El tronar de bombardas y de repiques
anuncia la iniciación de la procesión, algunos fieles emiten cantos graves
y otros acompasados rezos como las letanías
se oyen precisos, las ordenes monásticas desfilan en larga procesión mostrando la
variedad de sus institutos: Dominicos y Franciscanos, Agustinos y Mercedarios,
Betlemitas o Barbones y Jerónimos, Crucíferos y Hospitalarios, Trinitarios y Filipenses,
cerrando el concurso pasa la grave e ilustrada, opulenta y poderosa compañía de
Jesús.
Se acerca el episcopado brillantísimo,
los ancianos obispos cubren sus hábitos con las blancas albas de un encaje
primoroso, que fueron confeccionadas por las delicadas manos de las monjas
limeñas, cae sobre sus espaldas la capa pluvial bordada de oro y pedrería,
ciñendo sus sienes se levanta orgullosa la aurea mitra, cubierta de símbolos
cristianos, la música sagrada se esparce por doquier y llega por todos lados el
olor del sahumerio y el perfume de jazmines, aromas que forman la mixtura, se
arremolina la multitud ebria de gozo y de devoción que grita ¡gloria y prez a
la pura y limpia concepción de la madre de Dios!, cuando las andas de la santa
virgen aparece enmarcada en la gran puerta central del templo.
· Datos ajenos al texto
/-- A synthesiser loses lock. Outside an epoch, with no covered hand-over running: the active one's loss with a locked
standby gates CK_DP, makes the standby active and posts FAULT and TAKEOVER with SPARE the standby; without one the
datapath halts, beyond the assumptions, with FAULT and HALT; the standby's loss leaves the clock running and posts
FAULT and LOCK_LOSS_STANDBY. Each counts the loss and makes that synthesiser RELOCKING. -/
def Obligations.SynthesiserLoss : Prop :=
  ∀ (s : State) (onset : Nat), s.clk.active < 2 → s.clk.run = none → s.cal.run = none →
    (s.fld (Fr.CLK_SYN_ROLE s.clk.active) = roleActive →
      (s.fld (Fr.CLK_SYN_ROLE (otherSyn s.clk.active)) = roleStandby →
        s.flag (Fr.CLK_SYN_AL_LOCK (otherSyn s.clk.active)) = true →
        Completes (.lossOfLock onset) s (fun t => t.flag Fr.CLK_RUNNING = false
          ∧ t.fld (Fr.CLK_SYN_ROLE s.clk.active) = roleRelocking
          ∧ t.flag (Fr.CLK_SYN_AL_LOCK s.clk.active) = false
          ∧ t.fld (Fr.CLK_SYN_ROLE (otherSyn s.clk.active)) = roleActive ∧ t.clk.active = otherSyn s.clk.active
          ∧ t.clk.relocked = true ∧ t.clk.prove = true
          ∧ t.evq.map (fun e => (e.cls, e.cause)) = s.evq.map (fun e => (e.cls, e.cause)) ++ [(4, 3), (5, 3)]
          ∧ (∃ f, t.faults.getLast? = some f ∧ f.kind = 3 ∧ f.spare = otherSyn s.clk.active ∧ f.beyond = false ∧ f.onset = onset)
          ∧ t = { s with regs := t.regs, clk := t.clk, evq := t.evq, faults := t.faults, jobs := t.jobs }))
      ∧ (s.flag (Fr.CLK_SYN_AL_LOCK (otherSyn s.clk.active)) = false →
        Completes (.lossOfLock onset) s (fun t => t.flag Fr.CLK_RUNNING = false ∧ t.clk.halted = true
          ∧ t.fld (Fr.CLK_SYN_ROLE s.clk.active) = roleRelocking
          ∧ (∃ f, t.faults.getLast? = some f ∧ f.kind = 3 ∧ f.spare = 0xFF ∧ f.beyond = true ∧ f.onset = onset))))
    ∧ (s.fld (Fr.CLK_SYN_ROLE (otherSyn s.clk.active)) = roleStandby →
      Completes (.lockLossStandby onset) s (fun t => t.fld (Fr.CLK_SYN_ROLE (otherSyn s.clk.active)) = roleRelocking
        ∧ t.flag Fr.CLK_RUNNING = s.flag Fr.CLK_RUNNING ∧ t.clk.active = s.clk.active
        ∧ t.evq.map (fun e => (e.cls, e.cause)) = s.evq.map (fun e => (e.cls, e.cause)) ++ [(4, 3), (6, 4)]
        ∧ t = { s with regs := t.regs, clk := t.clk, evq := t.evq, faults := t.faults, jobs := t.jobs }))

/-- A synthesiser confirms lock or fails to, and CK_DP is released. Beside an active one, a RELOCKING synthesiser that
confirms lock becomes the standby and posts LOCK_RETURN; in a halt the first becomes active; a failed attempt
before the sixteenth is counted, the sixteenth makes it FAILED. Once lock is confirmed CK_DP is released: RUNNING,
fabric and control back, sample time advanced by the periods counted, CONT_OK and ALIGNED cleared where the NTO was
lost. -/
def Obligations.SynthesiserReturn : Prop :=
  ∀ (s : State) (x : Nat) (phase : Int), x < 2 →
    (s.fld (Fr.CLK_SYN_ROLE x) = roleRelocking → s.clk.halted = false → s.fld (Fr.CLK_SYN_ROLE (otherSyn x)) = roleActive →
        nth s.clk.synAck x none = none →
      Completes (.lockConfirmation x phase) s (fun t => t.fld (Fr.CLK_SYN_ROLE x) = roleStandby
        ∧ t.flag (Fr.CLK_SYN_AL_LOCK x) = true ∧ t.flag (Fr.CLK_SYN_DL_LOCK x) = true
        ∧ t.fld (Fr.CLK_SYN_PHASE_ERR x) = unsigned 16 phase ∧ s.oneEvent t 6 5
        ∧ t = { s with regs := t.regs, clk := t.clk, evq := t.evq }))
    ∧ (s.fld (Fr.CLK_SYN_ROLE x) = roleRelocking → s.clk.halted = true → s.clk.relocked = false →
        nth s.clk.synAck x none = none →
      Completes (.lockConfirmation x phase) s (fun t => t.fld (Fr.CLK_SYN_ROLE x) = roleActive ∧ t.clk.active = x
        ∧ t.clk.relocked = true ∧ t = { s with regs := t.regs, clk := t.clk }))
    ∧ (s.fld (Fr.CLK_SYN_ROLE x) = roleRelocking → s.clk.run = none → s.clk.synTry.length = 2 →
      (nth s.clk.synTry x 0 + 1 < 16 →
        Completes (.synthRelockRetry x) s (fun t => nth t.clk.synTry x 0 = nth s.clk.synTry x 0 + 1
          ∧ t = { s with clk := t.clk }))
      ∧ (nth s.clk.synTry x 0 = 15 → nth s.clk.synAck x none = none →
        Completes (.synthRelockRetry x) s (fun t => t.fld (Fr.CLK_SYN_ROLE x) = roleFailed
          ∧ s.onlyFields t [Fr.CLK_SYN_ROLE x] ∧ t = { s with regs := t.regs, clk := t.clk })))
    ∧ (s.flag Fr.CLK_RUNNING = false → s.clk.relocked = true → s.clk.started = true → s.clk.run = none →
        s.clk.halted = false → ∀ (periods : Nat) (ntoLost : Bool),
      Completes (.ckDpRelease periods ntoLost) s (fun t => t.flag Fr.CLK_RUNNING = true ∧ t.clk.prove = false
        ∧ t.clk.relocked = false ∧ t.clk.skipped = s.clk.skipped + s.ntoSamples periods
        ∧ (∀ n, n < 8 → (nth t.slots n {}).next = beatAt ((s.slot n).next + s.ntoSamples periods) (s.slotDiv n))
        ∧ (ntoLost = true → t.flag Fr.CLK_CONT_OK = false ∧ t.flag Fr.CLK_ALIGNED = false)
        ∧ (ntoLost = false → t.fld Fr.CLK_CONT_OK = s.fld Fr.CLK_CONT_OK ∧ t.fld Fr.CLK_ALIGNED = s.fld Fr.CLK_ALIGNED)
        ∧ s.onlyFields t [Fr.CLK_RUNNING, Fr.CLK_CONT_OK, Fr.CLK_ALIGNED]
        ∧ t = { s with regs := t.regs, clk := t.clk, slots := t.slots }))

/-- The memory PLL and the control PLL lose lock and return. A loss of the memory PLL posts FAULT of KIND 0x0F INDEX 0
and MEM_PLL and holds the HBM traffic of every slot in the ballast, and a retraining in progress is abandoned; the
relock fills RESTORED_ST and leaves held only slots in training or self-refresh; a loss of the control PLL posts
FAULT INDEX 1 and PROVE_FALLBACK with CK_PROVE on the internal oscillator until its relock. -/
def Obligations.MemoryAndControlPll : Prop :=
  ∀ (s : State) (onset : Nat),
    (s.clk.memPll = none →
      Completes (.memPll onset) s (fun t => t.clk.memPll = some t.lastFlt ∧ t.lastFlt = (s.lastFlt + 1) % 2 ^ 32
        ∧ (∀ k, k < s.fld Fr.MEM_N_ACT → k ∈ t.hbm.stalled) ∧ t.hbm.training = none ∧ t.hbm.cells = s.hbm.cells
        ∧ t.evq.map (fun e => (e.cls, e.cause)) = s.evq.map (fun e => (e.cls, e.cause)) ++ [(4, 0xF), (6, 0xF)]
        ∧ (∃ f, t.faults.getLast? = some f ∧ f.kind = 0xF ∧ f.index = 0 ∧ f.spare = 0xFF)
        ∧ t = { s with regs := t.regs, clk := t.clk, hbm := t.hbm, evq := t.evq, faults := t.faults, jobs := t.jobs }))
    ∧ (∀ id, s.clk.memPll = some id → id ≠ 0 →
      Completes .memPllRelock s (fun t => t.clk.memPll = none
        ∧ (∀ x, x ∈ t.hbm.stalled ↔ x ∈ s.hbm.stalled ∧ x ∈ s.heldElse) ∧ t.hbm.cells = s.hbm.cells
        ∧ (∀ f ∈ t.faults, f.id = id → f.restored = s.samp) ∧ t.evq = s.evq
        ∧ t = { s with regs := t.regs, clk := t.clk, hbm := t.hbm, faults := t.faults }))
    ∧ (s.clk.ctlPll = none →
      Completes (.proveFallback onset) s (fun t => t.clk.ctlPll = some t.lastFlt ∧ t.flag Fr.CLK_PROVE_INT = true
        ∧ t.evq.map (fun e => (e.cls, e.cause)) = s.evq.map (fun e => (e.cls, e.cause)) ++ [(4, 0xF), (6, 0x10)]
        ∧ t = { s with regs := t.regs, clk := t.clk, evq := t.evq, faults := t.faults, jobs := t.jobs }))
    ∧ (∀ id, s.clk.ctlPll = some id → id ≠ 0 →
      Completes .controlPllRelock s (fun t => t.clk.ctlPll = none ∧ t.flag Fr.CLK_PROVE_INT = false
        ∧ (∀ f ∈ t.faults, f.id = id → f.restored = s.samp)
        ∧ t = { s with regs := t.regs, clk := t.clk, faults := t.faults }))

/-- The trim walks, and the time of day follows PPS and PTP. Each trim step moves TRIM_NOW by at most 1 ppm toward the
target in force; a pair is latched every 2^24 samples; a PPS edge latches PPS_ST and PPS_TOD, and with SRC 1 or 3
steps the counter where the error reaches STEP_THR; its loss posts PPS_LOSS. A Sync message locks within STEP_THR
and with SRC 2 sets the counter; an Announce carries UTC_OFS; loss of Sync posts PTP_LOSS. The units of STEP_THR
are 10 ns. -/
def Obligations.TrimAndTimeOfDay : Prop :=
  ∀ s : State,
    (s.flag Fr.CLK_WALKING = true → -200000 ≤ s.clk.target → s.clk.target ≤ 200000 → ∀ cur : Int, cur = signed 19 (s.fld Fr.CLK_TRIM_NOW) →
        -200000 ≤ cur → cur ≤ 200000 →
      Completes .trimStep s (fun t =>
        (signed 19 (t.fld Fr.CLK_TRIM_NOW) - cur).natAbs ≤ 1000
        ∧ ((s.clk.target - cur).natAbs ≤ 1000 → signed 19 (t.fld Fr.CLK_TRIM_NOW) = s.clk.target ∧ t.flag Fr.CLK_WALKING = false)
        ∧ (1000 < (s.clk.target - cur).natAbs →
            (s.clk.target - signed 19 (t.fld Fr.CLK_TRIM_NOW)).natAbs + 1000 = (s.clk.target - cur).natAbs)
        ∧ s.onlyFields t [Fr.CLK_TRIM_NOW, Fr.CLK_WALKING] ∧ t = { s with regs := t.regs }))
    ∧ (∀ tod, tod < 2 ^ 64 → s.clk.pairSt / 2 ^ 24 < s.samp / 2 ^ 24 →
      Completes (.todPairLatch tod) s (fun t => t.clk.pairSt = s.samp / 2 ^ 24 * 2 ^ 24 ∧ t.clk.pairTod = tod
        ∧ t.fld Fr.CLK_TOD_NOW = tod ∧ s.onlyFields t [Fr.CLK_TOD_NOW] ∧ t = { s with regs := t.regs, clk := t.clk }))
    ∧ (∀ st tod, st < 2 ^ 64 → tod < 2 ^ 64 → s.clk.ppsEdge = false → s.fld Fr.CLK_TOD_SRC = 0 →
      Completes (.ppsEdge st tod) s (fun t => t.fld Fr.CLK_PPS_ST = st ∧ t.fld Fr.CLK_PPS_TOD = tod
        ∧ t.flag Fr.CLK_PPS_PRESENT = true ∧ t.clk.pairSt = st ∧ t.clk.pairTod = tod ∧ t.evq = s.evq
        ∧ t = { s with regs := t.regs, clk := t.clk }))
    ∧ (∀ st tod : Nat, st < 2 ^ 64 → s.clk.ppsEdge = false → s.fld Fr.CLK_TOD_SRC = 3 → s.fld Fr.CLK_PPS_OFS = 0 → 1 ≤ s.fld Fr.CLK_STEP_THR →
        10 * s.fld Fr.CLK_STEP_THR ≤ ((tod : Int) - (nearestSecond tod * 1000000000 : Nat)).natAbs → tod < 2 ^ 63 →
      Completes (.ppsEdge st tod) s (fun t => t.clk.pairTod = nearestSecond tod * 1000000000 ∧ s.oneEvent t 6 0xC
        ∧ t = { s with regs := t.regs, clk := t.clk, evq := t.evq }))
    ∧ (s.flag Fr.CLK_PPS_PRESENT = true →
      Completes .ppsLoss s (fun t => t.flag Fr.CLK_PPS_PRESENT = false ∧ s.oneEvent t 6 0xA
        ∧ s.onlyFields t [Fr.CLK_PPS_PRESENT, Fr.HIF_EVSEQ_NEXT] ∧ t = { s with regs := t.regs, evq := t.evq }))
    ∧ (s.fld Fr.CLK_TOD_SRC = 2 → s.inf Fr.CLK_REF_SRC ≠ 2 → ∀ (offset rate : Int) (tod utc : Nat), tod < 2 ^ 64 → utc < 2 ^ 16 →
      Completes (.ptpMessage s.ptpPort 0 offset rate tod utc) s (fun t => t.clk.pairTod = tod ∧ t.clk.pairSt = s.samp
        ∧ t.flag Fr.CLK_TOD_VALID = true ∧ t.clk.ptpSync = true ∧ t.clk.ptpLost = false
        ∧ (t.flag Fr.CLK_PTP_LOCKED = true ↔ offset.natAbs < 10 * Nat.max 1 (s.fld Fr.CLK_STEP_THR))
        ∧ s.onlyFields t [Fr.CLK_PTP_LOCKED, Fr.CLK_TOD_NOW, Fr.CLK_TOD_VALID] ∧ t = { s with regs := t.regs, clk := t.clk })
      ∧ Completes (.ptpMessage s.ptpPort 1 offset rate tod utc) s (fun t => t.fld Fr.CLK_UTC_OFS = utc
        ∧ s.onlyFields t [Fr.CLK_UTC_OFS] ∧ t = { s with regs := t.regs }))
    ∧ (s.ptpUsed = true → s.clk.ptpSync = true → s.clk.ptpLost = false →
      Completes .ptpLoss s (fun t => t.clk.ptpLost = true ∧ t.flag Fr.CLK_PTP_LOCKED = false ∧ s.oneEvent t 6 0xD
        ∧ t.fld Fr.CLK_TRIM_NOW = s.fld Fr.CLK_TRIM_NOW ∧ t = { s with regs := t.regs, clk := t.clk, evq := t.evq }))
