-- ==== Sys2Proof/Laws/Cells.lean ====
section
/-! SUPPORT. The frame of every shared operation towards the HBM: one lemma per operation that stores nothing there,
saying that the list of written cells stays as it is. -/

set_option linter.unusedSimpArgs false
set_option linter.unusedVariables false

namespace Sys2Proof.Machine
theorem cells_ite (c : Prop) [Decidable c] (a b : State) : (if c then a else b).hbm.cells = if c then a.hbm.cells else b.hbm.cells := by
  split <;> rfl
theorem hbm_cells_ite (c : Prop) [Decidable c] (a b : Hbm) : (if c then a else b).cells = if c then a.cells else b.cells := by split <;> rfl
theorem cells_foldl {α : Type} (l : List α) (f : State → α → State) (h : ∀ t a, (f t a).hbm.cells = t.hbm.cells) (s : State) :
    (l.foldl f s).hbm.cells = s.hbm.cells := by
  induction l generalizing s with
  | nil => rfl
  | cons a t ih => rw [List.foldl_cons, ih, h]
Una nube de incienso cubre como una
neblina el frontispicio del santuario, en cuyo atrio las esclavas negras
sostienen caprichosas figuras de sahumerio de bruñida plata, donde las manos
enjoyadas de las marquesas limeñas, arrojan el incienso con elegante
displicencia, los cabildantes de la santa iglesia cubiertos de blancas
dalmáticas, entonan letanías y al avanzar el cortejo fuera del santuario, abren
por encima de la divina imagen las hojas de lirios de briscado que mantenían
cerrado con un lazo de hojas, caen sobre la coronada cabeza de la madre de Dios
flores y papelillos de color, que contienen decimas que poetas cursis han
compuesto, quedan también libres las aprisionadas palomas blancas que
revolotean en contorno, batiendo sus alas como si fueran los aplausos que dieran
nacaradas manos de querubines:
Parece que decían ufanamente
Bienvenido seas, acompáñame
Con el regocijo de los ojos
Que va reconociendo en la morada
Una a una, las prendas más queridas
De nuestra propia estancia
Luego se va encendiendo y rutila
En mi interior como una beatitud
Todo el lar solariego
De esta mi tierra Peruana.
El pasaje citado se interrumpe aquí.